The anime adaptation was controversial because it walked "the thin line of how explicit anime can be" as Isiah Jones of CBR noted. Stig Høgset of THEM Anime Reviews called the series "surprisingly entertaining" and sex positive while saying that it is "well thought out" with many of the sex workers having "distinct personalities" and said the show got away with a lot when it came to imagery. (Note: Høgset prefaced his review by saying that the series is centered around "a group of men going around having sex with various girls in brothel-like settings", and writing about their experiences at these establishments. He also noted that Crim has "sexual organs of both men and women".) added that the series bends the viewer's "expectations out of shape", felt uncomfortable with some parts of it, noted that the language used is direct, and praised it for being "animated pretty well". He concluded the review by saying that the series is one of the better "sex positive shows out there" and called it a "new record in openly sexual fun" but cannot be considered hentai, giving it a rating of 4 out of 5 stars.

===Anime adaptation censorship in Australia===
On March 9, 2020, the Australian Classification Board passed censored prints of the first four episodes series with an MA15+ rating; the censored version had censorship icons pasted over scenes of nudity and sexual activity. By that time, AnimeLab had eight episodes of the series available for streaming; all twelve were available by May.

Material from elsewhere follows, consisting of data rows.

-- ==== Sys2Proof/Tests/Slice0.lean ====
section
/-! SUPPORT. Tests: ill-formed terms, words of the spec, one step per test with the values of 95_test_vectors.md, and a
witness for the hypotheses of every obligation that has some. -/

namespace Sys2Proof.Tests

open Sys2Proof Sys2Proof.Machine

/-! ### Helpers -/

/-- A button as the spec's vectors write it, `{c, cur, r, f}`. -/
def bt (c : Count) (cur r f : Bool) : Button := { counter := c, current := cur, rising := r, falling := f }

/-- The event of a 9-bit event word. -/
def evw (w : BitVec 9) : Event :=
  { etype := if w.getLsbD 8 then .rising else .falling, btn := w.extractLsb' 0 8 }

/-- A queue as the spec's vectors write it, `{front, back, count}`, with the slots given in front of zero words. -/
def qu (front back : BitVec 3) (count : BitVec 4) (slots : List (BitVec 9) := []) : Queue :=
  { buf := Vector.ofFn fun k => evw (slots.getD k.val 0), front := front, back := back, count := count }

/-- An instance with these thresholds (button `i` on pin `i`), phase, buttons, queue, inputs and answers. -/
def st (thresholds : List Count) (phase : Phase) (btn : List Button) (q : Queue) (host : List HostInput)
    (pins : List Bool) (mode : EventMode := .queue) : State :=
  { cfg := { straps := thresholds.zipIdx.map fun x => { pin := BitVec.ofNat 8 x.2, threshold := x.1 }, eventMode := mode },
    btn := btn, q := q, phase := phase, rsp := none, ports := [], host := host, pins := pins, draws := 0,
    stallAfter := none, busy := none }

/-- Whether an outcome is a next state that passes a check. -/
def nextIs (o : Host.Outcome State Fault Refusal) (p : State → Bool) : Bool :=
  match o with
  | .next t => p t
  | _ => false

/-! ### WellFormed refuses ill-formed terms -/

theorem test_wf_pop_in_callback_mode_refused : ¬ Instr.WellFormed .callback .pop := by decide

theorem test_wf_pop_in_none_mode_refused : ¬ Instr.WellFormed .none .pop := by decide

theorem test_wf_pop_in_queue_mode : Instr.WellFormed .queue .pop := by decide

theorem test_wf_256_buttons : Config.WellFormed { straps := List.replicate 256 ⟨0, 1⟩, eventMode := .queue } := by
  unfold Config.WellFormed; rw [List.length_replicate]

theorem test_wf_257_buttons_refused :
    ¬ Config.WellFormed { straps := List.replicate 257 ⟨0, 1⟩, eventMode := .queue } := by
  unfold Config.WellFormed; rw [List.length_replicate]; decide

theorem test_wf_count_9_refused : ¬ (qu 0 1 9).WellFormed := by decide

theorem test_wf_back_off_by_one_refused : ¬ (qu 5 0 2).WellFormed := by decide

theorem test_wf_short_table_refused : ¬ (st [3, 1] .run [bt 0 false false false] (qu 0 0 0) [] []).WellFormed := by
  decide

theorem test_wf_rail_against_level_refused :
    ¬ (st [3] .run [bt 3 false false false] (qu 0 0 0) [] []).Inv := by decide

/-! ### Words (95_test_vectors.md V14) -/

theorem test_decode_init : decode .queue 0x1000#16 = .command .init := by decide

theorem test_decode_update : decode .queue 0x2000#16 = .command .update := by decide

theorem test_decode_pop : decode .queue 0x3000#16 = .command .pop := by decide

theorem test_decode_read_0_and_255 :
    decode .queue 0x4000#16 = .command (.read 0) ∧ decode .queue 0x40FF#16 = .command (.read 255) := by decide

theorem test_decode_consume_rising_3 : decode .queue 0x5003#16 = .command (.consumeRising 3) := by decide

theorem test_decode_consume_falling_16 : decode .queue 0x6010#16 = .command (.consumeFalling 16) := by decide

theorem test_decode_consume_changed_1 : decode .queue 0x7001#16 = .command (.consumeChanged 1) := by decide

/-- Bit by bit from R71: OP = 0101, RSV = 0000, IDX = 10100101. -/
theorem test_decode_bit_by_bit : decode .queue 0b0101000010100101#16 = .command (.consumeRising 165) := by decide
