-- ==== Sys2Proof/Machine/Flags.lean ====
section
/-! DEFINITION. Register F and every flag computation the spec gives (rules R15, R16, R140, R150). -/

namespace Sys2Proof.Machine

/-- The byte of F: Z N H C in bits 7 6 5 4, the low nibble zero (rule R15). -/
def flagsByte (f : Flags) : Byte :=
  (BitVec.ofBool f.z ++ BitVec.ofBool f.n ++ BitVec.ofBool f.h ++ BitVec.ofBool f.c ++ 0b0000#4 : BitVec 8)

/-- What a write of a byte to F stores: its upper nibble (rule R15). -/
def flagsOfByte (v : Byte) : Flags :=
  { z := v.getLsbD 7, n := v.getLsbD 6, h := v.getLsbD 5, c := v.getLsbD 4 }

/-- The flags after a decrement of `v`: Z by the result, N set, H if the low nibble of `v` was zero, C
kept (rule R140). -/
def decFlags (v : Byte) (old : Flags) : Flags :=
  { z := (v - 1#8 == 0x00#8), n := true, h := (v &&& 0x0F#8 == 0x00#8), c := old.c }

/-- The flags after an exclusive-or with result `res`: Z by the result, the others clear (rule R150). -/
def xorFlags (res : Byte) : Flags :=
  { z := (res == 0x00#8), n := false, h := false, c := false }

end Sys2Proof.Machine
end

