-- ==== Sys2Proof/Machine/Run.lean ====
section
/-! DEFINITION. A run with the environment: at each boundary any finite sequence of its calls, then one
step (rules R9, R200; log entry 12). -/

namespace Sys2Proof.Machine

/-- The run a schedule gives: each entry is the calls made at a boundary, followed by a step; the run stops
at the first fault or refusal. -/
def runScheduled : List (List EnvCall) → State → Outcome
  | [], s => .next s
  | calls :: rest, s =>
    match step (environmentRun s calls) with
    | .next t => runScheduled rest t
    | .fault r => .fault r
    | .refused r => .refused r

end Sys2Proof.Machine
end

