-- ==== Sys2Proof/Laws/PerInstr.lean ====
section
/-! SUPPORT. Statements about every instruction as syntax, one lemma for each constructor. -/

namespace Sys2Proof.Laws.EncodedForm

/-- An instruction is well formed; whatever the opcode bytes are, its bytes are as many as its length; and where they
are distinct its opcode byte alone gives that length (rules R80, R84, R89, R90). -/
def Statement (i : Instr) : Prop :=
  i.wellFormed = true ∧ ∀ o : Opcodes, (encode o i).length = i.length ∧
    ((opcodeBytes o).Nodup → ∃ op rest, encode o i = op :: rest ∧ opcodeLength o op = some i.length)

/-- An instruction whose opcode byte stands in row `k` of the map, with its length. -/
theorem of_row {i : Instr} (k : Nat) {op : Opcodes → Byte} {rest : List Byte} {sh : Shape}
    (hw : i.wellFormed = true) (he : ∀ o, encode o i = op o :: rest)
    (hrow : ∀ o, (opcodeMap o)[k]? = some (op o, sh)) (hrest : (rest.length + 1) = i.length)
    (hlen : shapeLength sh = i.length) : Statement i := by
  refine ⟨hw, fun o => ⟨by rw [he o, List.length_cons, hrest], fun hd => ⟨op o, rest, he o, ?_⟩⟩⟩
  rw [opcodeLength, opcodeRow_of_mem hd (List.mem_of_getElem? (hrow o)), Option.map_some, hlen]

theorem nop : Statement .nop := of_row 0 rfl (fun _ => rfl) (fun _ => rfl) rfl rfl
theorem ldBCd16 (d16 : Word) : Statement (.ldBCd16 d16) := of_row 1 rfl (fun _ => rfl) (fun _ => rfl) rfl rfl
theorem ldDEd16 (d16 : Word) : Statement (.ldDEd16 d16) := of_row 7 rfl (fun _ => rfl) (fun _ => rfl) rfl rfl
theorem ldHLd16 (d16 : Word) : Statement (.ldHLd16 d16) := of_row 14 rfl (fun _ => rfl) (fun _ => rfl) rfl rfl
theorem ldSPd16 (d16 : Word) : Statement (.ldSPd16 d16) := of_row 19 rfl (fun _ => rfl) (fun _ => rfl) rfl rfl
theorem ldBd8 (d8 : Byte) : Statement (.ldBd8 d8) := of_row 4 rfl (fun _ => rfl) (fun _ => rfl) rfl rfl
theorem ldCd8 (d8 : Byte) : Statement (.ldCd8 d8) := of_row 6 rfl (fun _ => rfl) (fun _ => rfl) rfl rfl
theorem ldDd8 (d8 : Byte) : Statement (.ldDd8 d8) := of_row 10 rfl (fun _ => rfl) (fun _ => rfl) rfl rfl
theorem ldEd8 (d8 : Byte) : Statement (.ldEd8 d8) := of_row 12 rfl (fun _ => rfl) (fun _ => rfl) rfl rfl
theorem ldHd8 (d8 : Byte) : Statement (.ldHd8 d8) := of_row 16 rfl (fun _ => rfl) (fun _ => rfl) rfl rfl
theorem ldLd8 (d8 : Byte) : Statement (.ldLd8 d8) := of_row 18 rfl (fun _ => rfl) (fun _ => rfl) rfl rfl
theorem ldAd8 (d8 : Byte) : Statement (.ldAd8 d8) := of_row 22 rfl (fun _ => rfl) (fun _ => rfl) rfl rfl
theorem stBCA : Statement .stBCA := of_row 2 rfl (fun _ => rfl) (fun _ => rfl) rfl rfl
theorem stDEA : Statement .stDEA := of_row 8 rfl (fun _ => rfl) (fun _ => rfl) rfl rfl
theorem stHLDecA : Statement .stHLDecA := of_row 20 rfl (fun _ => rfl) (fun _ => rfl) rfl rfl
theorem stHLB : Statement .stHLB := of_row 23 rfl (fun _ => rfl) (fun _ => rfl) rfl rfl
theorem stHLC : Statement .stHLC := of_row 24 rfl (fun _ => rfl) (fun _ => rfl) rfl rfl
theorem stHLD : Statement .stHLD := of_row 25 rfl (fun _ => rfl) (fun _ => rfl) rfl rfl
theorem stHLE : Statement .stHLE := of_row 26 rfl (fun _ => rfl) (fun _ => rfl) rfl rfl
theorem stHLH : Statement .stHLH := of_row 27 rfl (fun _ => rfl) (fun _ => rfl) rfl rfl
theorem stHLL : Statement .stHLL := of_row 28 rfl (fun _ => rfl) (fun _ => rfl) rfl rfl
theorem stHLA : Statement .stHLA := of_row 29 rfl (fun _ => rfl) (fun _ => rfl) rfl rfl
theorem decB : Statement .decB := of_row 3 rfl (fun _ => rfl) (fun _ => rfl) rfl rfl
theorem decC : Statement .decC := of_row 5 rfl (fun _ => rfl) (fun _ => rfl) rfl rfl
theorem decD : Statement .decD := of_row 9 rfl (fun _ => rfl) (fun _ => rfl) rfl rfl
theorem decE : Statement .decE := of_row 11 rfl (fun _ => rfl) (fun _ => rfl) rfl rfl
theorem decH : Statement .decH := of_row 15 rfl (fun _ => rfl) (fun _ => rfl) rfl rfl
theorem decL : Statement .decL := of_row 17 rfl (fun _ => rfl) (fun _ => rfl) rfl rfl
theorem decA : Statement .decA := of_row 21 rfl (fun _ => rfl) (fun _ => rfl) rfl rfl
theorem xorB : Statement .xorB := of_row 30 rfl (fun _ => rfl) (fun _ => rfl) rfl rfl
theorem xorC : Statement .xorC := of_row 31 rfl (fun _ => rfl) (fun _ => rfl) rfl rfl
theorem xorD : Statement .xorD := of_row 32 rfl (fun _ => rfl) (fun _ => rfl) rfl rfl
theorem xorE : Statement .xorE := of_row 33 rfl (fun _ => rfl) (fun _ => rfl) rfl rfl
theorem xorH : Statement .xorH := of_row 34 rfl (fun _ => rfl) (fun _ => rfl) rfl rfl
theorem xorL : Statement .xorL := of_row 35 rfl (fun _ => rfl) (fun _ => rfl) rfl rfl
theorem xorA : Statement .xorA := of_row 37 rfl (fun _ => rfl) (fun _ => rfl) rfl rfl
theorem xorHL : Statement .xorHL := of_row 36 rfl (fun _ => rfl) (fun _ => rfl) rfl rfl
theorem jp (a16 : Word) : Statement (.jp a16) := of_row 38 rfl (fun _ => rfl) (fun _ => rfl) rfl rfl
theorem jrNZ (e8 : Byte) : Statement (.jrNZ e8) := of_row 13 rfl (fun _ => rfl) (fun _ => rfl) rfl rfl

end Sys2Proof.Laws.EncodedForm
end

In June 2021, AnimeLab's subscribers were relocated to Funimation, resulting in the immediate dropping of the series. A statement issued to subscribers of both platforms read:
We have determined that this series falls outside of our standards. We have the utmost respect for our creators so rather than substantially alter the content, we felt taking it down was the most respectful choice. As Australian and New Zealand users are now using the global Funimation platform, this applies to the AU/NZ region and this show will no longer be available to viewers in Australia and New Zealand.

In August 2021, Madman Entertainment submitted uncensored prints of all episodes of the series to the ACB; they were refused classification after the ACB found sex scenes involving halflings Kanchal and Piltia in the third and ninth episodes, and concluded that they "depict a person who appears to be under the age of 18 years in a manner likely to cause offence to a reasonable adult."